▶ WHAT TO DO:
Going down the data below, set down exactly the line with "of the running core. -/" and each line after it through the line with "def natOfBytes : List Byte → Nat"; no other lines.

---------- DATA EXTRACTS ----------

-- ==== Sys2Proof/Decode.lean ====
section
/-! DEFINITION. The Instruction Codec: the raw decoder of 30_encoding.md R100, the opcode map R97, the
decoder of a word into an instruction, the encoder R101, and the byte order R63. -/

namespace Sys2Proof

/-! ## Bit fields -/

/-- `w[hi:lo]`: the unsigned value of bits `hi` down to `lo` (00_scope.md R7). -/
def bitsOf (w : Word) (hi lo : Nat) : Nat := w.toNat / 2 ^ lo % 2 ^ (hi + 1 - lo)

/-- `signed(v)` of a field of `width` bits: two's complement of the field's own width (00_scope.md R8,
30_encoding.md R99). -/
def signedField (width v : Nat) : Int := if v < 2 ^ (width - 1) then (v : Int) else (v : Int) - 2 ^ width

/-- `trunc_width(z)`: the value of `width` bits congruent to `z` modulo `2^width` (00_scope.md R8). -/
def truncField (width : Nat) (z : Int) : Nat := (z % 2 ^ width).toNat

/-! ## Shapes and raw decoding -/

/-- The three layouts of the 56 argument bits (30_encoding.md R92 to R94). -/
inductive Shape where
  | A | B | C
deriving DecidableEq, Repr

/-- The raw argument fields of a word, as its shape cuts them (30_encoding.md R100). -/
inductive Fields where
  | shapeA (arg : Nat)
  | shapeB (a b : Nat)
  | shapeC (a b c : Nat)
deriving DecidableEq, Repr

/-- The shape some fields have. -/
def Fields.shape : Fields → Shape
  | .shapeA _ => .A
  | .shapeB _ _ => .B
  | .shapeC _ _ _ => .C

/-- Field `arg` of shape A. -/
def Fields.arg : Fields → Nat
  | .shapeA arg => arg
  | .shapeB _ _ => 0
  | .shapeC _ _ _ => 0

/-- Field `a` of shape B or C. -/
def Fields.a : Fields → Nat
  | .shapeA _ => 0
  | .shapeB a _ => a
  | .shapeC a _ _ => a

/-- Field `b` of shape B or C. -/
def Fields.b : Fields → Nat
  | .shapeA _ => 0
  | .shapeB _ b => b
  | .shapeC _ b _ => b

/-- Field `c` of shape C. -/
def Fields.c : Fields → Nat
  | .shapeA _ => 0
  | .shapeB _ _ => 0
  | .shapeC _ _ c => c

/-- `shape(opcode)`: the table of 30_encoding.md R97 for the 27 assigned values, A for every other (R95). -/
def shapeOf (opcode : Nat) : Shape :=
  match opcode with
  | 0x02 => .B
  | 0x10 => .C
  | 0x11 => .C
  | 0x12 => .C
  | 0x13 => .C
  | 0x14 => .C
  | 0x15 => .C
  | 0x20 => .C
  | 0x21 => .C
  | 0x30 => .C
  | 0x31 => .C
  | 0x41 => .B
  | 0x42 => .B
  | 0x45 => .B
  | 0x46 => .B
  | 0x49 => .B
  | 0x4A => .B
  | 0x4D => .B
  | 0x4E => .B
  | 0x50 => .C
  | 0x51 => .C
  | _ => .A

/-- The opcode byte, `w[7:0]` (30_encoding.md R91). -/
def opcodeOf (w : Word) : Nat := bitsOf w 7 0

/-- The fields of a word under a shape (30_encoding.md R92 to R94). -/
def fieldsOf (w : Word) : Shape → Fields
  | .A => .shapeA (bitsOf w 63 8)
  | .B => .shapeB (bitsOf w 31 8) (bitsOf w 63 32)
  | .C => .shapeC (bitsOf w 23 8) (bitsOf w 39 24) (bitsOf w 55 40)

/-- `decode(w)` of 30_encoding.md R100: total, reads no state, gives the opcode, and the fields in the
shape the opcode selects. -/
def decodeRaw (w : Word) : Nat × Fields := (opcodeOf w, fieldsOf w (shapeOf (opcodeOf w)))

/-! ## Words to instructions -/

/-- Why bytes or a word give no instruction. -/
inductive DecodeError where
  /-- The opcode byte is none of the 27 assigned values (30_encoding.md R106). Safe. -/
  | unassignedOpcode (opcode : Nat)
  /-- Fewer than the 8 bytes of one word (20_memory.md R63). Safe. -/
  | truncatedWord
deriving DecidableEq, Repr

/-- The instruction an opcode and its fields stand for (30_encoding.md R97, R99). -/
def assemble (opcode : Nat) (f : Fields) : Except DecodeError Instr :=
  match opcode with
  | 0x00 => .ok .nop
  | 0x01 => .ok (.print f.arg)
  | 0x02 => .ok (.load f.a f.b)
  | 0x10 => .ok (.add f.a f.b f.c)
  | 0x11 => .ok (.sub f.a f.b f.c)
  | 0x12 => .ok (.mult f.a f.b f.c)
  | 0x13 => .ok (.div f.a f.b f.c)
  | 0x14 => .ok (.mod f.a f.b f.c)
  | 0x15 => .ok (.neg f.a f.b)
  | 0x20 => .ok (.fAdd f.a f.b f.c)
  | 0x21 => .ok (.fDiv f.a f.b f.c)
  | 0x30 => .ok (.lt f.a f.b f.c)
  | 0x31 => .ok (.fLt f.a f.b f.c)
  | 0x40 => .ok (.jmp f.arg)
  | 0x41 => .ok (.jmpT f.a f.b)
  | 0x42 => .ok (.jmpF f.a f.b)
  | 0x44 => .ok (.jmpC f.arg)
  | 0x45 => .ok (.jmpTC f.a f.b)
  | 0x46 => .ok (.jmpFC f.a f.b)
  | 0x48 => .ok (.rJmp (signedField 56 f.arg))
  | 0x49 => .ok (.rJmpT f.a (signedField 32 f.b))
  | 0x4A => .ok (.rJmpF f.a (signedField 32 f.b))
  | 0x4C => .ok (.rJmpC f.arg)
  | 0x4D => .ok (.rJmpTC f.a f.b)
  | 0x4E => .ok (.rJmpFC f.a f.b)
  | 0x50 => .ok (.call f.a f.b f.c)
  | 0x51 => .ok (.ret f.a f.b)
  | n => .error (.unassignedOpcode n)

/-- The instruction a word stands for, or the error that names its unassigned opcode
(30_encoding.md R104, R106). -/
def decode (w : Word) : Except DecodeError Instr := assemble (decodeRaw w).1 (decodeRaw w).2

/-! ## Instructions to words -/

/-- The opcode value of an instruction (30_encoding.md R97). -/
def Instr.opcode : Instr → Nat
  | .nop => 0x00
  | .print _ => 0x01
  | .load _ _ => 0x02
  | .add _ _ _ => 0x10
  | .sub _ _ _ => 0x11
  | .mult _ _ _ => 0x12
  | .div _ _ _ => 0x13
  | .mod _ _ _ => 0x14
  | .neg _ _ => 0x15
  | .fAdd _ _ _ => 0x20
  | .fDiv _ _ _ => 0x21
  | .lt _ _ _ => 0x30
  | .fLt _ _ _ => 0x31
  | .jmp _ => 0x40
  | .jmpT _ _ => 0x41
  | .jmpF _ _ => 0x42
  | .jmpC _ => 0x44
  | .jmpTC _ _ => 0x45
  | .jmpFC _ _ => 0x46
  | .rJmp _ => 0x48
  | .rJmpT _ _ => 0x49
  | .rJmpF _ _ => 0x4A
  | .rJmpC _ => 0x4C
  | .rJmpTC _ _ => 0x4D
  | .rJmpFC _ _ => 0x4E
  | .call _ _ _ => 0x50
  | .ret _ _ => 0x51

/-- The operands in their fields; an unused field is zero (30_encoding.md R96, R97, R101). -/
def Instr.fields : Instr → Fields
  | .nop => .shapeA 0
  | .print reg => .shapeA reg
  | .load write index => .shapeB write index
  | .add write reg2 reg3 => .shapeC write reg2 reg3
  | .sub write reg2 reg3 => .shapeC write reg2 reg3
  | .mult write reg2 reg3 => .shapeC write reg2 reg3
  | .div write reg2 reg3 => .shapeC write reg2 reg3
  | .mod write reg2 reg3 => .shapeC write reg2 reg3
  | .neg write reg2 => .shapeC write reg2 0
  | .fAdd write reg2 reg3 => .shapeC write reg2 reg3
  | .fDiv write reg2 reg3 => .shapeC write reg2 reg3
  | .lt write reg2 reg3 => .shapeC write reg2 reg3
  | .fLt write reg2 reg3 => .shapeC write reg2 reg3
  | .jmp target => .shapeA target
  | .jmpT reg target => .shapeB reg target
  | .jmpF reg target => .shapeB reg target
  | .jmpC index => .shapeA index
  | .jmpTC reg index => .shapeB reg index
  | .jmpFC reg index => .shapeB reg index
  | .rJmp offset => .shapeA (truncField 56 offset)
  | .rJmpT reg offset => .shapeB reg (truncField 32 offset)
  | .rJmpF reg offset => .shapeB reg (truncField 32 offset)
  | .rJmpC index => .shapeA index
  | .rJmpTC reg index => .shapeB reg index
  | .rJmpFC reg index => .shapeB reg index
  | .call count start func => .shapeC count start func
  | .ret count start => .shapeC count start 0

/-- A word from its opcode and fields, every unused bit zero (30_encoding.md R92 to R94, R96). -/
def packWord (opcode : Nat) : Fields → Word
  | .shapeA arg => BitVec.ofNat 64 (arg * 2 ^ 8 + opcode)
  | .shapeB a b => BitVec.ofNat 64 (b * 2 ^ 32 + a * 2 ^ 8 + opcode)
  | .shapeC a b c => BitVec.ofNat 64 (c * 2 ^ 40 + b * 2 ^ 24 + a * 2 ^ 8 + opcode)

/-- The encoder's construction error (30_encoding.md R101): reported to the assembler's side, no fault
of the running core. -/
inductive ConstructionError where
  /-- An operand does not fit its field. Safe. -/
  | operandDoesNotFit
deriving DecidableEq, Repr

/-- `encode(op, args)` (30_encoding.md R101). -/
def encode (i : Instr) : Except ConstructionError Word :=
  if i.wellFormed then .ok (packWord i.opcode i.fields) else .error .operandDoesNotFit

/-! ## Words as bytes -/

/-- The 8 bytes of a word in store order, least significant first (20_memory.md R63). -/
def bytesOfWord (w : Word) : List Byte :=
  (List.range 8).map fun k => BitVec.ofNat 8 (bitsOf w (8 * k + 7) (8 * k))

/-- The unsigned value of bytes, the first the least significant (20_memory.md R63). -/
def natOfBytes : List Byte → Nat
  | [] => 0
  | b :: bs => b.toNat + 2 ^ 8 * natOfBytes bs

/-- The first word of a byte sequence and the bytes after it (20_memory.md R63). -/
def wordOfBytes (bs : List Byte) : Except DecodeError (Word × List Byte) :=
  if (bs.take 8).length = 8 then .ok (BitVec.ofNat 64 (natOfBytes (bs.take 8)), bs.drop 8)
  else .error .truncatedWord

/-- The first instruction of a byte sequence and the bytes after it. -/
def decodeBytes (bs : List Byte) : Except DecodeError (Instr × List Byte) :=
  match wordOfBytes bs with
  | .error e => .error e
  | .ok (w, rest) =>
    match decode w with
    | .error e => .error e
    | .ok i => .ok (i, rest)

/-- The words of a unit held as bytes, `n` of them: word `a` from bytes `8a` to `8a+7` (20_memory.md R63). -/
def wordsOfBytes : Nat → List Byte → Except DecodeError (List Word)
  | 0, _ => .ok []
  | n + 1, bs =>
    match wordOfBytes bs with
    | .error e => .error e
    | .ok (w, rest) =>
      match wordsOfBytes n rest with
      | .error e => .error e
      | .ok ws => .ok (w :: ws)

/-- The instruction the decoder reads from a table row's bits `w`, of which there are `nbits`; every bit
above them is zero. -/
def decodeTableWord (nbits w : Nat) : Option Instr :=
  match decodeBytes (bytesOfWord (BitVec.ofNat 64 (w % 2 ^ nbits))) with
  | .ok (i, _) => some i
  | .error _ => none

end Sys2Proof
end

----------

▶ RESPONSE TO THIS EXERCISE:
of the running core. -/
inductive ConstructionError where
  /-- An operand does not fit its field. Safe. -/
  | operandDoesNotFit
deriving DecidableEq, Repr

/-- `encode(op, args)` (30_encoding.md R101). -/
def encode (i : Instr) : Except ConstructionError Word :=
  if i.wellFormed then .ok (packWord i.opcode i.fields) else .error .operandDoesNotFit

/-! ## Words as bytes -/

/-- The 8 bytes of a word in store order, least significant first (20_memory.md R63). -/
def bytesOfWord (w : Word) : List Byte :=
  (List.range 8).map fun k => BitVec.ofNat 8 (bitsOf w (8 * k + 7) (8 * k))

/-- The unsigned value of bytes, the first the least significant (20_memory.md R63). -/
def natOfBytes : List Byte → Nat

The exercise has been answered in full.